Interestingly enough, however, in recent years China’s policies toward the United States and some other Asian powers are often described by international observers as getting increasingly “assertive” or “aggressive.” Yet in the eyes of most Chinese commentators, these policies are still too “timid” and too “submissive”, especially in comparison with U.S. policy toward China. A more objective observation may be that both China and the United States are entering into their own respective Greta Garbo moments, but each sees the other as being both assertive and defensive at the same time.

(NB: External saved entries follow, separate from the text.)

-- ==== Sys2Proof/Decode.lean ====
section
/-! DEFINITION. The words of the Gelga instruction set (04 R122 to R124, Tables 4.1 to 4.15), decoder and encoder, and the
command that a word of the command table spells: none, since that table gives its rows no bits. -/

namespace Sys2Proof

/-! Decoder -/

/-- Fields of a word (Table 4.1). -/
def wOp (w : W32) : Nat := (w.extractLsb' 26 6).toNat
def wRd (w : W32) : Reg := w.extractLsb' 20 6
def wRa (w : W32) : Reg := w.extractLsb' 14 6
def wRb (w : W32) : Reg := w.extractLsb' 8 6
def wFn (w : W32) : Nat := (w.extractLsb' 0 8).toNat
def wImm (w : W32) : BitVec 14 := w.extractLsb' 0 14

/-- ALU function codes (Table 4.3). -/
def decodeAlu (t : ThreadNo) (rd ra rb : Reg) (fn : Nat) : Instr :=
  match fn with
  | 0x00 => .add t rd ra rb
  | 0x01 => .sub t rd ra rb
  | 0x02 => .and t rd ra rb
  | 0x03 => .or t rd ra rb
  | 0x04 => .xor t rd ra rb
  | 0x05 => .sll t rd ra rb
  | 0x06 => .srl t rd ra rb
  | 0x07 => .sra t rd ra rb
  | 0x08 => .slt t rd ra rb
  | 0x09 => .sltu t rd ra rb
  | 0x0A => .min t rd ra rb
  | 0x0B => .max t rd ra rb
  | 0x0C => .minu t rd ra rb
  | 0x0D => .maxu t rd ra rb
  | 0x10 => .mul t rd ra rb
  | 0x11 => .mulh t rd ra rb
  | 0x12 => .mulhu t rd ra rb
  | 0x14 => .div t rd ra rb
  | 0x15 => .divu t rd ra rb
  | 0x16 => .rem t rd ra rb
  | 0x17 => .remu t rd ra rb
  | _ => .unallocatedEncoding t

/-- FP function codes (Table 4.4). -/
def decodeFp (t : ThreadNo) (rd ra rb : Reg) (fn : Nat) : Instr :=
  match fn with
  | 0x00 => .fadd t rd ra rb
  | 0x01 => .fsub t rd ra rb
  | 0x02 => .fmul t rd ra rb
  | 0x03 => .fdiv t rd ra rb
  | 0x04 => .fsqrt t rd ra
  | 0x05 => .fmin t rd ra rb
  | 0x06 => .fmax t rd ra rb
  | 0x07 => .fmadd t rd ra rb
  | 0x08 => .feq t rd ra rb
  | 0x09 => .flt t rd ra rb
  | 0x0A => .fle t rd ra rb
  | 0x0C => .fcvtSL t rd ra
  | 0x0D => .fcvtLS t rd ra
  | _ => .unallocatedEncoding t

/-- ATOM function codes (Table 4.5). -/
def decodeAtom (t : ThreadNo) (rd ra rb : Reg) (fn : Nat) : Instr :=
  match fn with
  | 0x00 => .aadd32 t rd ra rb
  | 0x01 => .aadd64 t rd ra rb
  | 0x02 => .aswp32 t rd ra rb
  | 0x03 => .aswp64 t rd ra rb
  | 0x04 => .acas32 t rd ra rb
  | 0x05 => .acas64 t rd ra rb
  | _ => .unallocatedEncoding t

/-- SYNC function codes (Table 4.6). -/
def decodeSync (t : ThreadNo) (rd : Reg) (fn : Nat) : Instr :=
  match fn with
  | 0x00 => .fenceL t
  | 0x01 => .fenceG t
  | 0x02 => .fencePt t
  | 0x08 => .halt t
  | 0x10 => .stamp t rd
  | _ => .unallocatedEncoding t

/-- SHI: the shift is in bits 13 and 12 of the immediate, the amount in bits 5 to 0. -/
def decodeShi (t : ThreadNo) (rd ra : Reg) (i : BitVec 14) : Instr :=
  let a : BitVec 6 := i.extractLsb' 0 6
  match (i.extractLsb' 12 2).toNat with
  | 0 => .shiSll t rd ra a
  | 1 => .shiSrl t rd ra a
  | 2 => .shiSra t rd ra a
  | _ => .shiRor t rd ra a

/-- MOVI and MOVK. -/
def decodeMov (t : ThreadNo) (w : W32) : Instr :=
  if w.getLsbD 1 then .movk t (wRd w) (w.extractLsb' 18 2) (w.extractLsb' 2 16)
  else .movi t (wRd w) (w.extractLsb' 18 2) (w.extractLsb' 2 16)

/-- An allocated command, or the unallocated encoding. -/
def orUnallocated (t : ThreadNo) (i : Instr) : Instr := if i.wf then i else .unallocatedEncoding t

/-- Completion fields (Table 4.8). -/
def decodeDone (c : Word) : Done := { ctr := c.extractLsb' 49 9, ce := c.getLsbD 48 }

/-- ME commands (Table 4.11). -/
def decodeMe (t : ThreadNo) (c : Word) : Instr :=
  orUnallocated t (.meMma t
    { fin := decodeDone c, acc := c.extractLsb' 46 2, za := c.getLsbD 45, emit := c.getLsbD 44, ta := c.getLsbD 43,
      tb := c.getLsbD 42, fmta := c.extractLsb' 38 4, fmtb := c.extractLsb' 34 4, ra := c.extractLsb' 28 6,
      rb := c.extractLsb' 22 6, rt := c.extractLsb' 16 6, kt := c.extractLsb' 8 8 })

/-- VE commands (Table 4.13). -/
def decodeVe (t : ThreadNo) (c : Word) : Instr :=
  orUnallocated t (.veChain t
    { fin := decodeDone c, src := c.extractLsb' 46 2, ts := c.extractLsb' 43 3, rs := c.extractLsb' 37 6,
      ro := c.extractLsb' 31 6, rc := c.extractLsb' 25 6, rt := c.extractLsb' 19 6, rnd := c.extractLsb' 17 2,
      fmto := c.extractLsb' 13 4, fmti := c.extractLsb' 9 4 })

/-- TE commands (Table 4.14). -/
def decodeTe (t : ThreadNo) (c : Word) : Instr :=
  match (c.extractLsb' 44 4).toNat with
  | 0 =>
    orUnallocated t (.teCopy t
      { fin := decodeDone c, rs := c.extractLsb' 38 6, rd := c.extractLsb' 32 6, rl := c.extractLsb' 26 6,
        fmts := c.extractLsb' 22 4, fmtd := c.extractLsb' 18 4, rnd := c.extractLsb' 16 2, rt := c.extractLsb' 10 6 })
  | 1 => .teDesc t { fin := decodeDone c, ra := c.extractLsb' 38 6 }
  | _ => .unallocatedEncoding t

/-- RES commands (Table 4.15). -/
def decodeRes (t : ThreadNo) (c : Word) : Instr :=
  let f : ResF := { fin := decodeDone c, stage := c.extractLsb' 40 4, ra := c.extractLsb' 34 6, rm := c.extractLsb' 28 6,
                    rl := c.extractLsb' 22 6 }
  match (c.extractLsb' 44 4).toNat with
  | 0 => .resPush t f
  | 1 => .resPop t f
  | 2 => .resFree t f
  | _ => .unallocatedEncoding t

/-- The instruction, prefix or command of thread t whose first word is w0; the second word w1 counts for an engine command
only (Table 4.2). -/
def decodeGelga (t : ThreadNo) (w0 w1 : W32) : Instr :=
  let rd := wRd w0
  let ra := wRa w0
  let rb := wRb w0
  let fn := wFn w0
  let i := wImm w0
  let c : Word := w0 ++ w1
  match wOp w0 with
  | 0x00 => decodeAlu t rd ra rb fn
  | 0x01 => .addi t rd ra i
  | 0x02 => .andi t rd ra i
  | 0x03 => .ori t rd ra i
  | 0x04 => .xori t rd ra i
  | 0x05 => .slti t rd ra i
  | 0x06 => decodeShi t rd ra i
  | 0x07 => decodeMov t w0
  | 0x08 => decodeFp t rd ra rb fn
  | 0x10 => .ld8u t rd ra i
  | 0x11 => .ld16u t rd ra i
  | 0x12 => .ld32u t rd ra i
  | 0x13 => .ld64 t rd ra i
  | 0x14 => .ld8s t rd ra i
  | 0x15 => .ld16s t rd ra i
  | 0x16 => .ld32s t rd ra i
  | 0x18 => .st8 t rd ra i
  | 0x19 => .st16 t rd ra i
  | 0x1A => .st32 t rd ra i
  | 0x1B => .st64 t rd ra i
  | 0x1C => decodeAtom t rd ra rb fn
  | 0x20 => .beq t rd ra i
  | 0x21 => .bne t rd ra i
  | 0x22 => .blt t rd ra i
  | 0x23 => .bge t rd ra i
  | 0x24 => .bltu t rd ra i
  | 0x25 => .bgeu t rd ra i
  | 0x26 => .jal t rd (w0.extractLsb' 0 20)
  | 0x27 => .jalr t rd ra i
  | 0x28 => decodeSync t rd fn
  | 0x29 => .wait t rd (w0.extractLsb' 11 9)
  | 0x2A => .cinc t rd (w0.extractLsb' 11 9)
  | 0x2B => .crd t rd (w0.extractLsb' 11 9)
  | 0x2C => .tstart t rd ra rb
  | 0x30 => decodeMe t c
  | 0x31 => decodeVe t c
  | 0x32 => decodeTe t c
  | 0x33 => decodeRes t c
  | 0x3E => .dueI t (w0.extractLsb' 0 26)
  | 0x3F => .dueR t rd
  | _ => .unallocatedEncoding t

/-! Encoder -/

/-- R layout. -/
def encR (op : BitVec 6) (rd ra rb : Reg) (fn : BitVec 8) : W32 := op ++ rd ++ ra ++ rb ++ fn
/-- I, S and B layouts. -/
def encI (op : BitVec 6) (rd ra : Reg) (i : BitVec 14) : W32 := op ++ rd ++ ra ++ i
/-- SHI. -/
def encShi (k : BitVec 2) (rd ra : Reg) (a : BitVec 6) : W32 := (0x06 : BitVec 6) ++ rd ++ ra ++ k ++ (0 : BitVec 6) ++ a
/-- M layout. -/
def encM (k : BitVec 1) (rd : Reg) (lane : BitVec 2) (i : BitVec 16) : W32 :=
  (0x07 : BitVec 6) ++ rd ++ lane ++ i ++ k ++ (0 : BitVec 1)
/-- C layout. -/
def encC (op : BitVec 6) (r : Reg) (c : CtrNo) : W32 := op ++ r ++ c ++ (0 : BitVec 11)

/-- Class and completion fields of an engine command: bits 63 to 48. -/
def encDone (cls : BitVec 6) (d : Done) : BitVec 16 := cls ++ d.ctr ++ BitVec.ofBool d.ce

def MmaF.enc (f : MmaF) : Word :=
  encDone 0x30 f.fin ++ f.acc ++ BitVec.ofBool f.za ++ BitVec.ofBool f.emit ++ BitVec.ofBool f.ta ++ BitVec.ofBool f.tb ++
    f.fmta ++ f.fmtb ++ f.ra ++ f.rb ++ f.rt ++ f.kt ++ (0 : BitVec 8)
def ChainF.enc (f : ChainF) : Word :=
  encDone 0x31 f.fin ++ f.src ++ f.ts ++ f.rs ++ f.ro ++ f.rc ++ f.rt ++ f.rnd ++ f.fmto ++ f.fmti ++ (0 : BitVec 9)
def CopyF.enc (f : CopyF) : Word :=
  encDone 0x32 f.fin ++ (0 : BitVec 4) ++ f.rs ++ f.rd ++ f.rl ++ f.fmts ++ f.fmtd ++ f.rnd ++ f.rt ++ (0 : BitVec 10)
def DescF.enc (f : DescF) : Word := encDone 0x32 f.fin ++ (1 : BitVec 4) ++ f.ra ++ (0 : BitVec 38)
def ResF.enc (sub : BitVec 4) (f : ResF) : Word :=
  encDone 0x33 f.fin ++ sub ++ f.stage ++ f.ra ++ f.rm ++ f.rl ++ (0 : BitVec 22)

/-- One word. -/
def one (w : W32) : Option (W32 × W32) := some (w, 0)
/-- The two words of an engine command. -/
def two (c : Word) : Option (W32 × W32) := some (c.extractLsb' 32 32, c.extractLsb' 0 32)

/-- The words of an instruction, prefix or engine command, with RSV bits zero; none for a command that no thread issues. -/
def encodeGelga (c : Instr) : Option (W32 × W32) :=
  match c with
  | .add _ rd ra rb => one (encR 0x00 rd ra rb 0)
  | .sub _ rd ra rb => one (encR 0x00 rd ra rb 1)
  | .and _ rd ra rb => one (encR 0x00 rd ra rb 2)
  | .or _ rd ra rb => one (encR 0x00 rd ra rb 3)
  | .xor _ rd ra rb => one (encR 0x00 rd ra rb 4)
  | .sll _ rd ra rb => one (encR 0x00 rd ra rb 5)
  | .srl _ rd ra rb => one (encR 0x00 rd ra rb 6)
  | .sra _ rd ra rb => one (encR 0x00 rd ra rb 7)
  | .slt _ rd ra rb => one (encR 0x00 rd ra rb 8)
  | .sltu _ rd ra rb => one (encR 0x00 rd ra rb 9)
  | .min _ rd ra rb => one (encR 0x00 rd ra rb 10)
  | .max _ rd ra rb => one (encR 0x00 rd ra rb 11)
  | .minu _ rd ra rb => one (encR 0x00 rd ra rb 12)
  | .maxu _ rd ra rb => one (encR 0x00 rd ra rb 13)
  | .mul _ rd ra rb => one (encR 0x00 rd ra rb 16)
  | .mulh _ rd ra rb => one (encR 0x00 rd ra rb 17)
  | .mulhu _ rd ra rb => one (encR 0x00 rd ra rb 18)
  | .div _ rd ra rb => one (encR 0x00 rd ra rb 20)
  | .divu _ rd ra rb => one (encR 0x00 rd ra rb 21)
  | .rem _ rd ra rb => one (encR 0x00 rd ra rb 22)
  | .remu _ rd ra rb => one (encR 0x00 rd ra rb 23)
  | .fadd _ rd ra rb => one (encR 0x08 rd ra rb 0)
  | .fsub _ rd ra rb => one (encR 0x08 rd ra rb 1)
  | .fmul _ rd ra rb => one (encR 0x08 rd ra rb 2)
  | .fdiv _ rd ra rb => one (encR 0x08 rd ra rb 3)
  | .fmin _ rd ra rb => one (encR 0x08 rd ra rb 5)
  | .fmax _ rd ra rb => one (encR 0x08 rd ra rb 6)
  | .fmadd _ rd ra rb => one (encR 0x08 rd ra rb 7)
  | .feq _ rd ra rb => one (encR 0x08 rd ra rb 8)
  | .flt _ rd ra rb => one (encR 0x08 rd ra rb 9)
  | .fle _ rd ra rb => one (encR 0x08 rd ra rb 10)
  | .aadd32 _ rd ra rb => one (encR 0x1C rd ra rb 0)
  | .aadd64 _ rd ra rb => one (encR 0x1C rd ra rb 1)
  | .aswp32 _ rd ra rb => one (encR 0x1C rd ra rb 2)
  | .aswp64 _ rd ra rb => one (encR 0x1C rd ra rb 3)
  | .acas32 _ rd ra rb => one (encR 0x1C rd ra rb 4)
  | .acas64 _ rd ra rb => one (encR 0x1C rd ra rb 5)
  | .fsqrt _ rd ra => one (encR 0x08 rd ra 0 4)
  | .fcvtSL _ rd ra => one (encR 0x08 rd ra 0 12)
  | .fcvtLS _ rd ra => one (encR 0x08 rd ra 0 13)
  | .addi _ rd ra i => one (encI 0x01 rd ra i)
  | .andi _ rd ra i => one (encI 0x02 rd ra i)
  | .ori _ rd ra i => one (encI 0x03 rd ra i)
  | .xori _ rd ra i => one (encI 0x04 rd ra i)
  | .slti _ rd ra i => one (encI 0x05 rd ra i)
  | .ld8u _ rd ra i => one (encI 0x10 rd ra i)
  | .ld16u _ rd ra i => one (encI 0x11 rd ra i)
  | .ld32u _ rd ra i => one (encI 0x12 rd ra i)
  | .ld64 _ rd ra i => one (encI 0x13 rd ra i)
  | .ld8s _ rd ra i => one (encI 0x14 rd ra i)
  | .ld16s _ rd ra i => one (encI 0x15 rd ra i)
  | .ld32s _ rd ra i => one (encI 0x16 rd ra i)
  | .st8 _ rd ra i => one (encI 0x18 rd ra i)
  | .st16 _ rd ra i => one (encI 0x19 rd ra i)
  | .st32 _ rd ra i => one (encI 0x1a rd ra i)
  | .st64 _ rd ra i => one (encI 0x1b rd ra i)
  | .beq _ rd ra i => one (encI 0x20 rd ra i)
  | .bne _ rd ra i => one (encI 0x21 rd ra i)
  | .blt _ rd ra i => one (encI 0x22 rd ra i)
  | .bge _ rd ra i => one (encI 0x23 rd ra i)
  | .bltu _ rd ra i => one (encI 0x24 rd ra i)
  | .bgeu _ rd ra i => one (encI 0x25 rd ra i)
  | .jalr _ rd ra i => one (encI 0x27 rd ra i)
  | .shiSll _ rd ra a => one (encShi 0 rd ra a)
  | .shiSrl _ rd ra a => one (encShi 1 rd ra a)
  | .shiSra _ rd ra a => one (encShi 2 rd ra a)
  | .shiRor _ rd ra a => one (encShi 3 rd ra a)
  | .movi _ rd l i => one (encM 0 rd l i)
  | .movk _ rd l i => one (encM 1 rd l i)
  | .jal _ rd o => one ((0x26 : BitVec 6) ++ rd ++ o)
  | .fenceL _ => one (encR 0x28 0 0 0 0)
  | .fenceG _ => one (encR 0x28 0 0 0 1)
  | .fencePt _ => one (encR 0x28 0 0 0 2)
  | .halt _ => one (encR 0x28 0 0 0 8)
  | .stamp _ rd => one (encR 0x28 rd 0 0 0x10)
  | .wait _ r c => one (encC 0x29 r c)
  | .cinc _ r c => one (encC 0x2A r c)
  | .crd _ r c => one (encC 0x2B r c)
  | .tstart _ rd ra rb => one (encR 0x2C rd ra rb 0)
  | .dueI _ f => one ((0x3E : BitVec 6) ++ f)
  | .dueR _ ra => one ((0x3F : BitVec 6) ++ ra ++ (0 : BitVec 20))
  | .meMma _ f => two f.enc
  | .veChain _ f => two f.enc
  | .teCopy _ f => two f.enc
  | .teDesc _ f => two f.enc
  | .resPush _ f => two (ResF.enc 0 f)
  | .resPop _ f => two (ResF.enc 1 f)
  | .resFree _ f => two (ResF.enc 2 f)
  | _ => none

/-- The thread that issues an instruction. -/
def issuer (c : Instr) : Option ThreadNo :=
  match c with
  | .add t _ _ _ => some t
  | .sub t _ _ _ => some t
  | .and t _ _ _ => some t
  | .or t _ _ _ => some t
  | .xor t _ _ _ => some t
  | .sll t _ _ _ => some t
  | .srl t _ _ _ => some t
  | .sra t _ _ _ => some t
  | .slt t _ _ _ => some t
  | .sltu t _ _ _ => some t
  | .min t _ _ _ => some t
  | .max t _ _ _ => some t
  | .minu t _ _ _ => some t
  | .maxu t _ _ _ => some t
  | .mul t _ _ _ => some t
  | .mulh t _ _ _ => some t
  | .mulhu t _ _ _ => some t
  | .div t _ _ _ => some t
  | .divu t _ _ _ => some t
  | .rem t _ _ _ => some t
  | .remu t _ _ _ => some t
  | .fadd t _ _ _ => some t
  | .fsub t _ _ _ => some t
  | .fmul t _ _ _ => some t
  | .fdiv t _ _ _ => some t
  | .fmin t _ _ _ => some t
  | .fmax t _ _ _ => some t
  | .fmadd t _ _ _ => some t
  | .feq t _ _ _ => some t
  | .flt t _ _ _ => some t
  | .fle t _ _ _ => some t
  | .aadd32 t _ _ _ => some t
  | .aadd64 t _ _ _ => some t
  | .aswp32 t _ _ _ => some t
  | .aswp64 t _ _ _ => some t
  | .acas32 t _ _ _ => some t
  | .acas64 t _ _ _ => some t
  | .fsqrt t _ _ => some t
  | .fcvtSL t _ _ => some t
  | .fcvtLS t _ _ => some t
  | .addi t _ _ _ => some t
  | .andi t _ _ _ => some t
  | .ori t _ _ _ => some t
  | .xori t _ _ _ => some t
  | .slti t _ _ _ => some t
  | .ld8u t _ _ _ => some t
  | .ld16u t _ _ _ => some t
  | .ld32u t _ _ _ => some t
  | .ld64 t _ _ _ => some t
  | .ld8s t _ _ _ => some t
  | .ld16s t _ _ _ => some t
  | .ld32s t _ _ _ => some t
  | .st8 t _ _ _ => some t
  | .st16 t _ _ _ => some t
  | .st32 t _ _ _ => some t
  | .st64 t _ _ _ => some t
  | .beq t _ _ _ => some t
  | .bne t _ _ _ => some t
  | .blt t _ _ _ => some t
  | .bge t _ _ _ => some t
  | .bltu t _ _ _ => some t
  | .bgeu t _ _ _ => some t
  | .jalr t _ _ _ => some t
  | .shiSll t _ _ _ => some t
  | .shiSrl t _ _ _ => some t
  | .shiSra t _ _ _ => some t
  | .shiRor t _ _ _ => some t
  | .movi t _ _ _ => some t
  | .movk t _ _ _ => some t
  | .jal t _ _ => some t
  | .fenceL t => some t
  | .fenceG t => some t
  | .fencePt t => some t
  | .halt t => some t
  | .stamp t _ => some t
  | .wait t _ _ => some t
  | .cinc t _ _ => some t
  | .crd t _ _ => some t
  | .tstart t _ _ _ => some t
  | .dueI t _ => some t
  | .dueR t _ => some t
  | .meMma t _ => some t
  | .veChain t _ => some t
  | .teCopy t _ => some t
  | .teDesc t _ => some t
  | .resPush t _ => some t
  | .resPop t _ => some t
  | .resFree t _ => some t
  | _ => none

/-! The command table -/

/-- spec/opcode_table.json gives no row bits: no word spells a command. -/
def decodeTableWord (_nbits _w : Nat) : Option Instr := none

end Sys2Proof
end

Beijing has recently proposed to Washington that the two nations construct a “new model of major-country relations”, which the Chinese define as “no conflict or confrontation, mutual respect, and win-win cooperation.” In rhetoric at least, Washington has responded positively to this proposal. To run the risk of oversimplification, the key to this “new model” of relations is about two orders: China’s domestic political order, and the international order the United States advocates and tries to maintain. It would be politically incorrect in the United States to proclaim that the domestic order kept by the Chinese Communist Party would serve U.S. interests. It would also be ideologically unacceptable in China to announce that the current international order sustained by American primacy should be welcomed. Paradoxically, the stark reality is that the two orders have been reinforcing each other now for the past 42 years, since Richard Nixon’s historic visit to China. Today, it is in China’s best interest to see a vibrant U.S. economy stimulated by technological innovations, and a benign, careful use of U.S. power in the global system. In turn, an orderly yet changing China, under a strong, reform-minded leadership, will make greater contributions to the global order in favor of the United States.